Your task >> Your answer should be the line that contains "given (R205). -/" and each line after it, restated word for word through the final line of the entries.

Input for this task >>
/-- A fault at a scalar boundary: an abort inside a transaction, a trap otherwise. -/
def State.fault (s : State) (t : Trap) (sepc : Word) : State :=
  if s.hart.tx.isSome then s.abortFault t sepc else s.takeTrap false t sepc

/-! ## Pending stream faults and interrupts -/

/-- The oldest pending fault in program order (R366). -/
def oldestFault : List StreamFault → Option StreamFault
  | [] => none
  | f :: l => match oldestFault l with
    | some g => if g.seq < f.seq then some g else some f
    | none => some f

/-- The trap of a stream's fault (R368). -/
def StreamFault.trap (f : StreamFault) : Trap :=
  { cause := f.cause, tval := f.tval,
    vf := some { pc := f.pc, stream := f.stream, sub := f.sub, addr := f.addr, vstart := some f.vstart } }

/-- Takes the oldest pending stream fault, if any, at this boundary (R364, R366). -/
def State.settle (s : State) : State :=
  match oldestFault s.hart.faults with
  | none => s
  | some f =>
    let s1 := { s with hart := { s.hart with faults := s.hart.faults.filter fun g => g != f } }
    s1.fault f.trap s1.hart.pc

/-- The supervisor interrupt to take now, if any (R13): software before timer. -/
def State.pendingInterrupt (s : State) : Option Nat :=
  let h := s.hart
  let stip := decide (h.stimecmp.toNat ≤ s.dev.refTime)
  if h.priv = .user ∨ h.sstatus.getLsbD 1 then
    if h.ssip && h.sie.getLsbD 1 then some 1
    else if stip && h.sie.getLsbD 5 then some 5
    else none
  else none

/-- Takes an interrupt: a transaction aborts with cause INTERRUPT first, and a sleeping hart loses its registration
(R209, R210). -/
def State.takeInterrupt (s : State) (code : Nat) : State :=
  let s1 := if s.hart.tx.isSome then s.abortTx 13 0 else s
  let s2 := { s1 with hart := { s1.hart with marks := [], sleepTarget := none, deadline := none } }
  s2.takeTrap true { cause := code, tval := 0#64, vf := none } s2.hart.pc

/-! ## Runners -/

/-- The trap of a failed access of the scalar stream (R92, R256, R382). -/
def MemFault.trap : MemFault → Trap
  | .page .fetch va => { cause := 12, tval := va, vf := none }
  | .page .load va => { cause := 13, tval := va, vf := none }
  | .page .store va => { cause := 15, tval := va, vf := none }
  | .access .fetch va => { cause := 1, tval := va, vf := none }
  | .access .load va => { cause := 5, tval := va, vf := none }
  | .access .store va => { cause := 7, tval := va, vf := none }
  | .misaligned .fetch va => { cause := 0, tval := va, vf := none }
  | .misaligned .load va => { cause := 4, tval := va, vf := none }
  | .misaligned .store va => { cause := 6, tval := va, vf := none }
  | .poison a va =>
    { cause := 48, tval := va,
      vf := some { pc := 0#64, stream := 0, sub := if a = .fetch then 4 else 1, addr := va, vstart := none } }

/-- An instruction that waits (R5, R105): nothing of it has happened but the requests it has sent and the lines that it has
acquired (R212); a doomed transaction aborts instead of waiting (R207). -/
def State.hold (s : State) (after : State) (w : Held) : State :=
  if (s.hart.tx.map Tx.doomed).getD false then s.abortTx 1 0
  else { s.keepRequests after with hart := { s.hart with held := some w, acquiring := after.hart.acquiring } }

/-- The abort of an ordered attempt that touched lines another one holds: the next attempt's footprint has them
(R212). -/
def State.abortConflict (s : State) (lines : List Nat) : State :=
  let more : List Mark := lines.map fun l => { line := l, va := 0#64, page := none }
  let h := { s.hart with tx := s.hart.tx.map fun t => { t with reads := t.reads ++ more } }
  ({ s with hart := h }).abortTx 1 0

/-- The outcome of a scalar instruction that began in a state and ended early: a fault or an abort leaves nothing of it
but the trap or the abort, and what its translations have done (R259, R261). -/
def State.ended (s : State) (e : Exit) (t : State) : Host.Outcome State Fault Refusal :=
  let r := s.keepWalks t
  match e with
  | .trap f => .next (r.fault f r.hart.pc)
  | .mem f => .next (r.fault f.trap r.hart.pc)
  | .stream cause sub addr tval =>
    let f : Vf := { pc := r.hart.pc, stream := 0, sub := sub, addr := addr, vstart := if cause = 28 then some 0 else none }
    .next (r.fault { cause := cause, tval := tval, vf := some f } r.hart.pc)
  | .held w => .next (s.hold t w)
  | .abort c k => .next (r.abortTx c k)
  | .conflict l => .next (r.abortConflict l)
  | .stop f => .fault f
  | .refuse r => .refused r

/-- The scalar stream goes on: it waits for nothing. -/
def State.goesOn (s : State) : State := { s with hart := { s.hart with held := none } }

/-- Runs a scalar instruction's effect. -/
def runScalar (m : M Unit) (s : State) : Host.Outcome State Fault Refusal :=
  match m s with
  | .ok _ t => .next t.goesOn
  | .error e t => s.ended e t

/-- Runs an event's effect. A wait leaves the event to the end of the inbox, after a hart has had a turn. -/
def runEvent (i : Instr) (m : M Unit) (s : State) : Host.Outcome State Fault Refusal :=
  match m s with
  | .ok _ t => .next t
  | .error (.held _) t =>
    .next { (s.post [i]).keepRequests t with selected := true }
  | .error (.stop f) _ => .fault f
  | .error (.refuse r) _ => .refused r
  | .error _ t => .next t

/-- Runs an effect with another hart as the one whose turn it is, and gives the turn back. -/
def onHart (id : HartId) (m : M Unit) : M Unit := do
  let me := (← getH).id
  modify fun s => s.focus id
  m
  modify fun s => s.focus me

/-! ## Waits for the streams (R30) -/

/-- VQ and MQ are empty. -/
def Hart.drained (h : Hart) : Bool := h.vq.isEmpty && h.mq.isEmpty

/-- Held until VQ and MQ are empty. -/
def drain : M Unit := do
  if !(← getH).drained then hold .drain

/-- The instruction aborts a transaction with the cause given (R205). -/
def abortIfTx (cause : Nat) : M Unit := do
  if (← getH).tx.isSome then throw (.abort cause 0)

end Sys2Proof.Machine
end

Exercise solution >>
/-- The instruction aborts a transaction with the cause given (R205). -/
def abortIfTx (cause : Nat) : M Unit := do
  if (← getH).tx.isSome then throw (.abort cause 0)

end Sys2Proof.Machine
end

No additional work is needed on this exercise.